Start of STORED DATA
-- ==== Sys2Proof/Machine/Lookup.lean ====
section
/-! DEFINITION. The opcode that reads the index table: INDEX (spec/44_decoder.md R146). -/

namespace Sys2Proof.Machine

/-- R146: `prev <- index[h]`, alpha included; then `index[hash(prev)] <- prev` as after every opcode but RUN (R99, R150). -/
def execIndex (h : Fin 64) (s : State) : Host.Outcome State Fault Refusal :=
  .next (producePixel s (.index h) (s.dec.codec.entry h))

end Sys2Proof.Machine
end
End of STORED DATA
Start of STORED DATA
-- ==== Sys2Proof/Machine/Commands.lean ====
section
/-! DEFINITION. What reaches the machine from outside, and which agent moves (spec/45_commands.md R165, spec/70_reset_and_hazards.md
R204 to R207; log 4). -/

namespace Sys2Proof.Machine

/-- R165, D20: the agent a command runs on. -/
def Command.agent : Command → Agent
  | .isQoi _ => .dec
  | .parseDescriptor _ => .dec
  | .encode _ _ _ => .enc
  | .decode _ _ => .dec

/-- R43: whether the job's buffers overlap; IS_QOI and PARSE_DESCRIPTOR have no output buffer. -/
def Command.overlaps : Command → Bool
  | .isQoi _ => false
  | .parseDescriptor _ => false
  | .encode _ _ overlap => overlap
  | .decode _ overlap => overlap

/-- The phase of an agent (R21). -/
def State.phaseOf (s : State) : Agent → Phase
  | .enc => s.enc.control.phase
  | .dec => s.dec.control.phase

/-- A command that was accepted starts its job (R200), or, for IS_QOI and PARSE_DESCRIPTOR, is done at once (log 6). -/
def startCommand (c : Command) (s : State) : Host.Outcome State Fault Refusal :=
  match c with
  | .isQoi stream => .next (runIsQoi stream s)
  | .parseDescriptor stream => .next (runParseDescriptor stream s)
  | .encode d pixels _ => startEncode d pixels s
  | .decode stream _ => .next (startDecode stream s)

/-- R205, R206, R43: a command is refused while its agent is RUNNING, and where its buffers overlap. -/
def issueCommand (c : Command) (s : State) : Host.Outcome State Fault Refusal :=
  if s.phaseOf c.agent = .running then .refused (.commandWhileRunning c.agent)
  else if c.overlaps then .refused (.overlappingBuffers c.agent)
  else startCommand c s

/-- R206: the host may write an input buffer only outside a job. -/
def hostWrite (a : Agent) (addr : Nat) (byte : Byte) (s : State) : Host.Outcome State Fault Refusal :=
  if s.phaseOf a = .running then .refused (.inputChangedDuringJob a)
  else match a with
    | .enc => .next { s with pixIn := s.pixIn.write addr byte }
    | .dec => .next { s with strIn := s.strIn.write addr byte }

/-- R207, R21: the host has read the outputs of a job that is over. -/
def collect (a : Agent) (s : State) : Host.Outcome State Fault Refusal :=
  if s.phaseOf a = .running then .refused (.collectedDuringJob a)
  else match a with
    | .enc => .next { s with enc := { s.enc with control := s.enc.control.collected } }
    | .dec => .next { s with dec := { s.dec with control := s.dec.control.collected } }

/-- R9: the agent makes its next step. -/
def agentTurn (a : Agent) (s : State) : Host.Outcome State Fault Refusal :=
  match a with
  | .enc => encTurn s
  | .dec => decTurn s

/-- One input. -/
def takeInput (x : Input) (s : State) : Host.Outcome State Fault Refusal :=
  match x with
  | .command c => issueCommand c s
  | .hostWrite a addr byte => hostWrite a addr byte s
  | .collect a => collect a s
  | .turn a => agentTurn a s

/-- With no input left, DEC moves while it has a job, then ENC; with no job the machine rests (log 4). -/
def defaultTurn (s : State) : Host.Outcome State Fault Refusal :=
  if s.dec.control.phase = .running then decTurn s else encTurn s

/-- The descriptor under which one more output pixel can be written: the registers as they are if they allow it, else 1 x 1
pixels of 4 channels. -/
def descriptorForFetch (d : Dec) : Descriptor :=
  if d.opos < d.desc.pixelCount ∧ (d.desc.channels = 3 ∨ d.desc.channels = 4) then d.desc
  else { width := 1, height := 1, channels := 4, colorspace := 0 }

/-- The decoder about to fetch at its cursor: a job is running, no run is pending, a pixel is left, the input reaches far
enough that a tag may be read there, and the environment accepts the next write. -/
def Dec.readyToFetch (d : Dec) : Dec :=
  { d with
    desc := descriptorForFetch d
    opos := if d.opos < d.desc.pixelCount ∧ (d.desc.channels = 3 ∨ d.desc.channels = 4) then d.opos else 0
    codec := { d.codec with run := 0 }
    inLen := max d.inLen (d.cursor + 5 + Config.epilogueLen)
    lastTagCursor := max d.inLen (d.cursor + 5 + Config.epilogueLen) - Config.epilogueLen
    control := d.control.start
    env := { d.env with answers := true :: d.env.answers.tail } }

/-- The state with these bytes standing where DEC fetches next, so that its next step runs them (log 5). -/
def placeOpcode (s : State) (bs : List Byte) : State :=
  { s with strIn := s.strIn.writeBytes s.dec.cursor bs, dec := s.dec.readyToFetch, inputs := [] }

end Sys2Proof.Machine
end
End of STORED DATA
TASK TO CARRY OUT:
Wherever the string "phaseOf" appears in a line of the records, copy that line.

RESPONSE TO THIS EXERCISE:
def State.phaseOf (s : State) : Agent → Phase
  if s.phaseOf c.agent = .running then .refused (.commandWhileRunning c.agent)
  if s.phaseOf a = .running then .refused (.inputChangedDuringJob a)
  if s.phaseOf a = .running then .refused (.collectedDuringJob a)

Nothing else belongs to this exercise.